### [Activity]
Look through the listing below and write out exactly the lines from the line with "else if a = PAIR.ID" to the line with "else if a = PAIR.TRACK_STATUS then", both included, and no others.

--- START ---

/-- MODE.STATUS (Table FX-16). -/
def viewModeStatus (s : State) : Word :=
  BitVec.ofNat 32
    (s.mode.code * 268435456 + s.role.code * 16777216 + b2n s.frame.runChange.isSome * 8388608 + b2n (s.regBit LOCK.STATUS 15) * 4194304
      + b2n s.runnable * 2097152 + b2n (decide (s.lock.split ≠ 0)) * 1048576
      + b2n (s.frame.instances.any fun x => x.firstScan || !s.frame.instanceFirst.isEmpty) * 524288)

/-- PAIR.STATUS (Table PR-14). -/
def viewPairStatus (s : State) : Word :=
  let p := s.pair
  BitVec.ofNat 32
    (s.role.code * 268435456 + b2n p.posB * 134217728 + b2n (p.posB == s.regBit PAIR.CFG 30) * 67108864
      + b2n p.partnerPresent * 33554432 + b2n p.degraded * 16777216 + b2n p.partnerFailed * 8388608 + b2n p.muted * 4194304
      + b2n p.grant * 2097152 + b2n (decide (s.role = .standby) && p.claim) * 1048576 + b2n (decide (1 ≤ p.phase)) * 524288
      + b2n (soloBlocked s) * 262144 + b2n p.lever * 131072
      + b2n (decide (s.role = .out) && p.lever && p.clamped && !p.grant) * 65536)

/-- PAIR.YOKE (Table PR-16). -/
def viewYoke (s : State) : Word :=
  let p := s.pair
  BitVec.ofNat 32
    (b2n p.claim * 128 + b2n p.claimPartner * 64 + b2n p.grant * 32 + b2n p.grantPartner * 16 + b2n p.share * 8
      + b2n p.sharePartner * 4 + b2n p.takeoverIn * 2 + b2n p.takeoverOut)

/-- PAIR registers composed from the pair (Table PR-13). -/
def viewPair (s : State) (a : Nat) : Word :=
  let p := s.pair
  if a = PAIR.STATUS then viewPairStatus s
  else if a = PAIR.YOKE then viewYoke s
  else if a = PAIR.ID then BitVec.ofNat 32 (p.baseId.toNat * 65536 + p.storedId.toNat)
  else if a = PAIR.PARTNER then
    BitVec.ofNat 32 ((p.partnerRole.code * 16 + p.partnerMode.code) * 16777216 + p.partnerFlags.toNat * 65536 + p.partnerId.toNat)
  else if a = PAIR.PATHS then
    BitVec.ofNat 32 (b2n p.tandem.up * 2147483648 + b2n p.pulse.up * 1073741824 + b2n p.lane0 * 536870912 + b2n p.lane1 * 268435456
      + satTo 255 p.tandem.misses * 256 + satTo 255 p.pulse.misses)
  else if a = PAIR.MUTE then BitVec.ofNat 32 (b2n p.muted * 2147483648 + s.regFld PAIR.MUTE 15 0)
  else if a = PAIR.DIGEST_OWN_HI then BitVec.ofNat 32 (p.digestOwn.toNat / 4294967296)
  else if a = PAIR.DIGEST_OWN_LO then BitVec.ofNat 32 p.digestOwn.toNat
  else if a = PAIR.DIGEST_PEER_HI then BitVec.ofNat 32 (p.digestPeer.toNat / 4294967296)
  else if a = PAIR.DIGEST_PEER_LO then BitVec.ofNat 32 p.digestPeer.toNat
  else if a = PAIR.TRACK_STATUS then
    BitVec.ofNat 32 (p.phase * 268435456 + satTo 15 p.round * 16777216 + satTo 255 p.passedOver * 65536
      + (if p.phase = 0 then 0 else satTo 65535 ((s.tb.up - p.trackSince) / secUnits)))
  else if a = PAIR.TRACK_DIRTY then BitVec.ofNat 32 p.dirty.length
  else s.reg a

/-- FRAME registers composed from frames and tacks (Table FX-18). -/
def viewFrame (s : State) (a : Nat) : Word :=
  let f := s.frame
  if a = FRAME.STATUS then
    BitVec.ofNat 32 (b2n s.pair.lastAgreed * 2147483648 + b2n s.pair.lastSeam * 1073741824 + satTo 255 s.pair.unagreed * 65536)
  else if FRAME.CYCLE_IDX 0 ≤ a ∧ a ≤ FRAME.CYCLE_IDX 5 then BitVec.ofNat 32 (f.t0 / frameUnits / 10 ^ (a - FRAME.CYCLE_IDX 0))
  else if a = FRAME.INDEX then BitVec.ofNat 32 (f.t0 / frameUnits % 100000)
  else if a = FRAME.TACK_STATUS then BitVec.ofNat 32 (f.tacks.length * 65536 + (512 - f.tacks.length))
  else if a = FRAME.TACK_NEXT_ID then (f.tacks.head?.map (·.id)).getD 0
  else if a = FRAME.TACK_NEXT_SEC then (f.tacks.head?.map (fun t => secWord t.time)).getD 0
  else if a = FRAME.TACK_NEXT_NS then (f.tacks.head?.map (fun t => nsWord t.time)).getD 0
  else s.reg a

/-- IMG.STATUS (Table FX-20). -/
def viewImg (s : State) (a : Nat) : Word :=
  if a = IMG.STATUS then
    BitVec.ofNat 32 (s.frame.runBank * 2147483648 + b2n (s.frame.sw.bind (·.tick)).isSome * 512 + b2n s.frame.sw.isSome * 256)
  else if a = IMG.SIGNER then BitVec.ofNat 32 ((s.image.map (·.signer)).getD 0)
  else s.reg a

/-- LOCK registers composed (Table LS-5): the pairs split, and the seconds since HOLD was entered. -/
def viewLock (s : State) (a : Nat) : Word :=
  if a = LOCK.STATUS then
    s.reg a ||| BitVec.ofNat 32 (s.lock.split.toNat * 1048576 + b2n (s.regBit LOCK.CFG 4 && s.regBit LOCK.STATUS 30) * 536870912)
  else if a = LOCK.BOOT_SPLIT then BitVec.ofNat 32 s.lock.split.toNat
  else if a = LOCK.DEBUG_INFO then
    (if s.mode = .hold then BitVec.ofNat 32 (satTo 16777215 ((s.tb.up - s.lock.heldSince) / secUnits)) else 0)
  else s.reg a

/-- Phasor sources of enabled PMU `m`: the present phasor half-words without their type (Table AQ-13). -/
def pmuSources (s : State) (m : Nat) : List Nat :=
  if s.winBit .pmu m 0 31 then
    (((List.range 16).map fun k => if k % 2 = 0 then s.winFld .pmu m (4 + k / 2) 31 16 else s.winFld .pmu m (4 + k / 2) 15 0).filter
      (fun h => decide (0x8000 ≤ h))).map (fun h => if h / 0x1000 % 2 = 0 then h % 8 else h % 0x2000)
  else []

/-- Distinct phasor sources in use, of PMUs and of register settings (R158). -/
def phasorSources (s : State) : List Nat :=
  (((List.range 16).flatMap (pmuSources s)) ++
    ((List.range 8).filter (fun n => s.regBit (ACH.PHA_CFG n) 31))).eraseDups

/-- The state of channel `n`. -/
def State.achan (s : State) (n : Nat) : AcqChannel := sparseGet {} s.acq.channels n

/-- ACQ registers composed (Table AQ-14). -/
def viewAcq (s : State) (a : Nat) : Word :=
  if ACQ.PMU_WIN 0 ≤ a ∧ a ≤ ACQ.PMU_WIN 13 then s.winStaged .pmu (s.regFld ACQ.PMU_SEL 3 0) (a - ACQ.PMU_WIN 0)
  else if ACQ.SV_WIN 0 ≤ a ∧ a ≤ ACQ.SV_WIN 13 then s.winStaged .sv (s.regFld ACQ.SV_SEL 5 0) (a - ACQ.SV_WIN 0)
  else if a = ACQ.STATUS then
    (s.reg a &&& 0xE0000000#32) ||| BitVec.ofNat 32
      (bitsOf ((List.range 8).map fun n => (s.achan n).on) * 65536
        + bitsOf ((List.range 8).map fun n => s.regBit (ACH.STATUS n) 28) * 256)
  else if a = ACQ.PHA_USE then
    BitVec.ofNat 32 ((List.range 16).countP (fun m => s.winBit .pmu m 0 31) * 256 + (phasorSources s).length)
  else if a = ACQ.SV_USE then
    BitVec.ofNat 32 ((List.range 64).countP (fun k => decide (s.winFld .sv k 13 31 24 = 2)) * 256
      + (List.range 64).countP (fun k => s.winBit .sv k 0 31))
  else s.reg a

/-- The values of channel `n` carry the invalid flag of R137. -/
def State.calInvalid (s : State) (n : Nat) : Bool := s.regBit (ACH.STATUS n) 28 || !s.regBit ACQ.STATUS 29

/-- ACH.STATUS (Table AQ-18): VALID and TWE_ARMED are composed. -/
def viewAch (s : State) (n a : Nat) : Word :=
  if a = ACH.STATUS n then
    (s.reg a &&& 0x7EFFFFFF#32) ||| BitVec.ofNat 32
      (b2n ((s.achan n).on && !s.calInvalid n && (s.achan n).commonModeOk) * 2147483648
        + b2n ((s.achan n).on && s.regBit (ACH.TWE_CFG n) 31) * 16777216)
  else s.reg a

/-- Lines this module asserts: pulses that have not ended (R182). -/
def ownLines (s : State) : Nat :=
  if s.role = .init ∨ s.role = .out then 0
  else bitsOf ((List.range 8).map fun l => (sparseFind s.trg.pulses l).isSome || (sparseFind s.trg.tackPulses l).isSome)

--- END ---

### [Answer section]
  else if a = PAIR.ID then BitVec.ofNat 32 (p.baseId.toNat * 65536 + p.storedId.toNat)
  else if a = PAIR.PARTNER then
    BitVec.ofNat 32 ((p.partnerRole.code * 16 + p.partnerMode.code) * 16777216 + p.partnerFlags.toNat * 65536 + p.partnerId.toNat)
  else if a = PAIR.PATHS then
    BitVec.ofNat 32 (b2n p.tandem.up * 2147483648 + b2n p.pulse.up * 1073741824 + b2n p.lane0 * 536870912 + b2n p.lane1 * 268435456
      + satTo 255 p.tandem.misses * 256 + satTo 255 p.pulse.misses)
  else if a = PAIR.MUTE then BitVec.ofNat 32 (b2n p.muted * 2147483648 + s.regFld PAIR.MUTE 15 0)
  else if a = PAIR.DIGEST_OWN_HI then BitVec.ofNat 32 (p.digestOwn.toNat / 4294967296)
  else if a = PAIR.DIGEST_OWN_LO then BitVec.ofNat 32 p.digestOwn.toNat
  else if a = PAIR.DIGEST_PEER_HI then BitVec.ofNat 32 (p.digestPeer.toNat / 4294967296)
  else if a = PAIR.DIGEST_PEER_LO then BitVec.ofNat 32 p.digestPeer.toNat
  else if a = PAIR.TRACK_STATUS then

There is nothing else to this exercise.